Some lines hold the string "controller". Copy all of them from the material that follows.

| Material provided |
════
-- ==== Sys2Proof/Machine/Orchestrator.lean ====
section
/-!
DEFINITION. The flasher orchestrator (R235 to R264): link init, the halt/reset controller, the upload and update state
machine with its retries and its watchdog, the other host commands and the configuration setters.
-/
namespace Sys2Proof.Machine

/-! ### Step lists, link init, halt/reset controller (R235, R250, R261) -/

/-- One step of a step list (R250); the value of a read is discarded. An `FW` step leaves `sessionTag` as it was, like `FRAME_WRITE`
(R141, R160; log 24). -/
def runStep (x : Config.SeqStep) (s : State) : Res Unit :=
  match x with
  | .fw cmd v => fw cmd v s
  | .fr cmd => (fr cmd s).bind fun _ s => .ok () s
  | .memWriteWord a v => memWriteWord a v s
  | .memReadWord a => (memReadWord a false s).bind fun _ s => .ok () s
  | .flashUnlock => flashUnlock s
  | .flashWaitNotBusy => flashWaitNotBusy s
  | .wait ticks => .ok () (wait ticks s)

/-- A step list, run in order; the first error ends it (R250). -/
def runSteps : List Config.SeqStep → State → Res Unit := runEach runStep

/-- A bus fault during the link-init handshake becomes `InitFailure` (R235, R283 (b)). -/
def handshakeError : ErrKind → ErrKind
  | .busFault => .initFailure
  | e => e

/-- "discarding the whole LinkState (re-init)": the cache fields and `flashUnlocked`; the configuration is kept (R235). -/
def discardLink (s : State) : State :=
  { s with sessionTag := .none, autoIncrementActive := false, lastWriteWasFlash := false, flashUnlocked := false }

/-- `LINK_INIT` (R235): no value the handshake reads decides its success. A failure leaves the link state discarded, the tag `None`
(corner case (c), R261), also where a connected terminal's write frame during the handshake had set it to `Terminal` (R52), which the
pseudocode alone would leave (DESIGN CHOICE, log 26). -/
def linkInit (s : State) : Res Unit :=
  let s := discardLink s
  if s.pinMask = 0 then .err .initFailure s
  else
    (((runSteps s.cfg.seqInit s).convert handshakeError).onErr discardLink).bind fun _ s =>
    .ok () { s with sessionTag := .started }

/-- `EnsureLink` (R261). -/
def ensureLink (s : State) : Res Unit := if s.sessionTag = .none then linkInit s else .ok () s

/-- `HALTCTL(mode)` (R250). -/
def haltctl (mode : HaltMode) (s : State) : Res Unit :=
  (runSteps s.cfg.seqPre (dropProgram s)).bind fun _ s =>
  (if mode = .rebootBoot then runSteps s.cfg.seqBootKeys s else .ok () s).bind fun _ s =>
  (runSteps (modeSteps s.cfg mode) s).bind fun _ s =>
  waitAbstract s

/-! ### Entering and leaving flasher commands (R238, R239) -/

/-- `Enter` (R239): `active` is set and the terminal disconnected (R297 (a)). -/
def enter (s : State) : State := { s with active := true, terminalConnected := false }

/-- `S.active <- 0` at the end of a flasher command (R239). -/
def leave (s : State) : State := { s with active := false }

/-- A flasher command with no range checks (R239, R264): `SessionBusy` while an upload or update is in flight, else its body
between `Enter` and `S.active <- 0`, on an error too. -/
def flasherCommand {α : Type} (op : Byte) (body : State → Res α) (fin : Res α → State) (s : State) : State :=
  if inFlight s then respondErr .sessionBusy s else fin ((body (enter (begin op s))).after leave)

/-- The body of the halt, reboot and resume commands (R251 to R255). -/
def haltBody (mode : HaltMode) (s : State) : Res Unit := (ensureLink s).bind fun _ s => haltctl mode s

/-! ### The update run (R242 to R246) -/

/-- `Fail(E)`: `S.error <- E; S.status <- Failed; S.active <- 0; Refresh`. -/
def failSession (e : ErrKind) (s : State) : State :=
  refresh { s with error := e.code, status := .failed, active := false }

/-- How an attempt ends (R242): it succeeds, it fails, or the watchdog aborts the run (R246). -/
inductive AttemptEnd where
  | done (s : State)
  | failed (e : ErrKind) (s : State)
  | aborted (s : State)

/-- A `WatchdogStep` and what follows it (R242, R246). -/
def watched (s : State) (k : State → AttemptEnd) : AttemptEnd :=
  match watchdogStep s with
  | (true, s) => .aborted s
  | (false, s) => k s

/-- One step of an attempt and what follows it; its error is the attempt's (R242). -/
def attemptStep (r : Res Unit) (k : State → AttemptEnd) : AttemptEnd :=
  match r with
  | .ok _ s => watched s k
  | .err e s => .failed e s

/-- `WatchdogStep` and then `Attempt()` (R242): link init, halt (with reset for a flash destination), write. -/
def attempt (toFlash : Bool) (data : List Byte) (s : State) : AttemptEnd :=
  watched s fun s =>
  attemptStep (linkInit s) fun s =>
  attemptStep (haltctl (if toFlash then .haltReset else .haltNoReset) s) fun s =>
  attemptStep (blobWrite s.offset.toNat s.size.toNat data s) .done

/-- `Finish` (R244): reboot after a flash update, resume after a RAM update; a failure of it is not retried. -/
def finishUpdate (toFlash : Bool) (s : State) : State :=
  match haltctl (if toFlash then .reboot else .resume) s with
  | .err e s => failSession e s
  | .ok _ s => refresh { s with error := 0, status := .success, active := false }

/-- `AttemptFailed(r)` with budget left (R243). -/
def retryUpdate (e : ErrKind) (s : State) : State :=
  refresh { s with error := e.code, currentRetry := s.currentRetry + 1 }

/-- The loop of `UpdateRun` with `left` = `retryBudget - currentRetry` retries left (R242, R243). -/
def updateLoop (toFlash : Bool) (data : List Byte) : Nat → State → State
  | 0, s =>
    match attempt toFlash data s with
    | .done s => finishUpdate toFlash s
    | .failed e s => failSession e s
    | .aborted s => s
  | left + 1, s =>
    match attempt toFlash data s with
    | .done s => finishUpdate toFlash s
    | .failed e s => updateLoop toFlash data left (retryUpdate e s)
    | .aborted s => s

/-- `UpdateRun` (R242) on the bytes of the upload buffer. -/
def updateRun (data : List Byte) (s : State) : State :=
  updateLoop (classify s.cfg s.offset.toNat s.size.toNat == .flash) data
    (s.retryBudget.toNat - s.currentRetry.toNat) s

/-! ### Upload (R240, R241) -/

/-- R240's range checks, in order; an optional `retries` may not pass `RETRY_MAX`. -/
def uploadRangeOk (s : State) (offset size : Word) (retries : Option Word) : Bool :=
  size != 0 && decide (size.toNat ≤ s.cfg.maxBinary) && !wraps offset.toNat size.toNat
    && classify s.cfg offset.toNat size.toNat != .mixed
    && (match retries with
      | some r => decide (r.toNat ≤ s.cfg.retryMax)
      | none => true)

/-- The body of `UPLOAD_BEGIN` (R240). The upload buffer holds no value after it (R40; log 7). -/
def openUpload (offset size : Word) (retries : Option Word) (s : State) : State :=
  refresh { enter s with
    offset := offset
    size := size
    retryBudget := retries.getD Config.defaultRetries
    currentRetry := 0
    received := 0
    uploadBuffer := []
    error := 0
    status := .uploading }

/-- A chunk is stored after the bytes received so far (R241). -/
def storeChunk (data : List Byte) (s : State) : State :=
  { s with
    uploadBuffer := Memory.writeBytes s.uploadBuffer s.received.toNat data
    received := s.received + BitVec.ofNat 32 data.length }

/-- A final chunk whose upload is complete: the update runs on the bytes received, and the response carries its result
(R241, R246). It faults where a byte of the upload holds no value (U10). -/
def runUpload (s : State) : Out :=
  match Memory.readBytes s.uploadBuffer 0 s.size.toNat with
  | .error i => .fault (.uploadByteUnwritten i)
  | .ok bytes =>
    let s := updateRun bytes { s with status := .updating }
    .next (respond s.error (some s.status.code) none s)

/-- `UPLOAD_DATA data [, final]` in `Uploading` (R241). -/
def acceptChunk (data : List Byte) (last : Bool) (s : State) : Out :=
  let s := refresh (begin 0x43 s)
  if s.size.toNat < s.received.toNat + data.length then
    .next (respondErr .uploadSizeMismatch (failSession .uploadSizeMismatch s))
  else if s.cfg.maxBinary < s.received.toNat + data.length then .fault (.uploadIndexOutOfBuffer s.cfg.maxBinary)
  else
    let s := storeChunk data s
    if !last then .next (respond 0 none none s)
    else if s.received ≠ s.size then
      .next (respondErr .uploadSizeMismatch (failSession .uploadSizeMismatch s))
    else runUpload s

/-! ### Unbrick and chip-info (R259, R260) -/

/-- The power gate is set and the output held (R259). -/
def setPower (on : Bool) (ticks : Nat) (s : State) : State :=
  wait ticks (logLine [.power on] { s with powerGate := on })

/-- One try of the unbrick loop (R259): link init, halt-and-reset, status. -/
def unbrickTry (s : State) : Res Word :=
  (linkInit s).bind fun _ s => (haltctl .haltReset s).bind fun _ s => fr s.cfg.dmStatus s

/-- At most `n` more tries (R259): errors inside a try are absorbed (R283 (d)); answers whether one found a valid halted
state. -/
def unbrickLoop : Nat → State → Bool × State
  | 0, s => (false, s)
  | n + 1, s =>
    match unbrickTry s with
    | .ok v s => if v &&& s.cfg.haltedMask = s.cfg.haltedMask then (true, s) else unbrickLoop n s
    | .err _ s => unbrickLoop n s

/-- The body of `UNBRICK` (R259). -/
def unbrickBody (s : State) : Res Unit :=
  let s := setPower true s.cfg.powerOnTime (setPower false s.cfg.powerOffTime s)
  match unbrickLoop s.cfg.unbrickTries s with
  | (false, s) => .err .initFailure s
  | (true, s) => (runSteps s.cfg.seqOptDefault s).bind fun _ s => flashEraseChip s

/-- The body of `CHIP_INFO` (R260): the words at `CHIPINFO_ADDRS`, framed by halt-without-reset and resume. -/
def chipInfoBody (s : State) : Res (List Word) :=
  (ensureLink s).bind fun _ s =>
  (haltctl .haltNoReset s).bind fun _ s =>
  (collectEach (fun a => memReadWord a false) s.cfg.chipInfoAddrs s).bind fun ws s =>
  (haltctl .resume s).bind fun _ s => .ok ws s

/-- The response of `CHIP_INFO` (R260): each word as 4 bytes little-endian. -/
def finishWords : Res (List Word) → State
  | .ok ws s => respond 0 none (some (ws.flatMap wordBytes)) s
  | .err e s => respondErr e s

/-- The body of `READ_BLOB` (R258). -/
def readBlobBody (offset size : Nat) (s : State) : Res (List Byte) :=
  (ensureLink s).bind fun _ s =>
  (haltctl .haltNoReset s).bind fun _ s =>
  (blobRead offset size s).bind fun out s =>
  (haltctl .resume s).bind fun _ s => .ok out s

/-! ### The meanings -/

/-- `LINK_INIT` (R235). -/
def execLinkInit (s : State) : Out := .next (finish (linkInit (begin 0x27 s)))

/-- `UPLOAD_BEGIN offset, size [, retries]` (R240). -/
def execUploadBegin (offset size retries : Option Word) (s : State) : Out :=
  .next <| match offset, size with
    | some a, some n =>
      if !uploadRangeOk s a n retries then respondErr .outOfRange s
      else if inFlight s then respondErr .sessionBusy s
      else respond 0 none none (openUpload a n retries (begin 0x42 s))
    | _, _ => respondErr .parameterMissing s

/-- `UPLOAD_DATA data [, final]` (R241): data with no open upload is refused. -/
def execUploadData (data : List Byte) (last : Bool) (s : State) : Out :=
  if s.status ≠ .uploading then .next (respondErr .uploadSizeMismatch s) else acceptChunk data last s

/-- `STATUS` (R247): the session's code and state are reported, and a result is consumed. -/
def execStatus (s : State) : Out :=
  let t := respond s.error (some s.status.code) none s
  .next (if s.status = .success ∨ s.status = .failed then { t with status := .idle } else t)

/-- `READ_BLOB offset, size` (R258). -/
def execReadBlob (offset size : Option Word) (s : State) : Out :=
  .next <| match offset, size with
    | some a, some n =>
      if n = 0 ∨ s.cfg.maxBinary < n.toNat ∨ wraps a.toNat n.toNat then respondErr .outOfRange s
      else flasherCommand 0x45 (readBlobBody a.toNat n.toNat) finishData s
    | _, _ => respondErr .parameterMissing s

/-- `UNBRICK` (R259, R104). -/
def execUnbrick (s : State) : Out :=
  .next <| if !s.cfg.hasPowerGate then respondErr .unimplemented s
    else flasherCommand 0x46 unbrickBody finish s

/-- `CHIP_INFO` (R260). -/
def execChipInfo (s : State) : Out := .next (flasherCommand 0x48 chipInfoBody finishWords s)

/-- `HALT_RESET` (R251). -/
def execHaltReset (s : State) : Out := .next (flasherCommand 0x50 (haltBody .haltReset) finish s)

/-- `REBOOT` (R252). -/
def execReboot (s : State) : Out := .next (flasherCommand 0x51 (haltBody .reboot) finish s)

/-- `RESUME` (R253). -/
def execResume (s : State) : Out := .next (flasherCommand 0x52 (haltBody .resume) finish s)

/-- `REBOOT_BOOT` (R254). -/
def execRebootBoot (s : State) : Out := .next (flasherCommand 0x53 (haltBody .rebootBoot) finish s)

/-- `HALT_NORESET` (R255). -/
def execHaltNoReset (s : State) : Out := .next (flasherCommand 0x54 (haltBody .haltNoReset) finish s)

/-- `SETPIN mask` (R262): "a new line is a new session". -/
def execSetPin (mask : Option Word) (s : State) : Out :=
  .next <| match mask with
    | some m =>
      if !legalPin m then respondErr .outOfRange s
      else if inFlight s then respondErr .sessionBusy s
      else respond 0 none none { s with pinMask := m, sessionTag := .none, flashUnlocked := false }
    | none => respondErr .parameterMissing s

/-- `SETCOEFF c` (R263): allowed in every state. -/
def execSetCoeff (coeff : Option Word) (s : State) : Out :=
  .next <| match coeff with
    | some c =>
      if !legalCoeff s.cfg c then respondErr .outOfRange s
      else respond 0 none none { s with timingCoefficient := c }
    | none => respondErr .parameterMissing s

end Sys2Proof.Machine
end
════
| Your solution |
DEFINITION. The flasher orchestrator (R235 to R264): link init, the halt/reset controller, the upload and update state
/-! ### Step lists, link init, halt/reset controller (R235, R250, R261) -/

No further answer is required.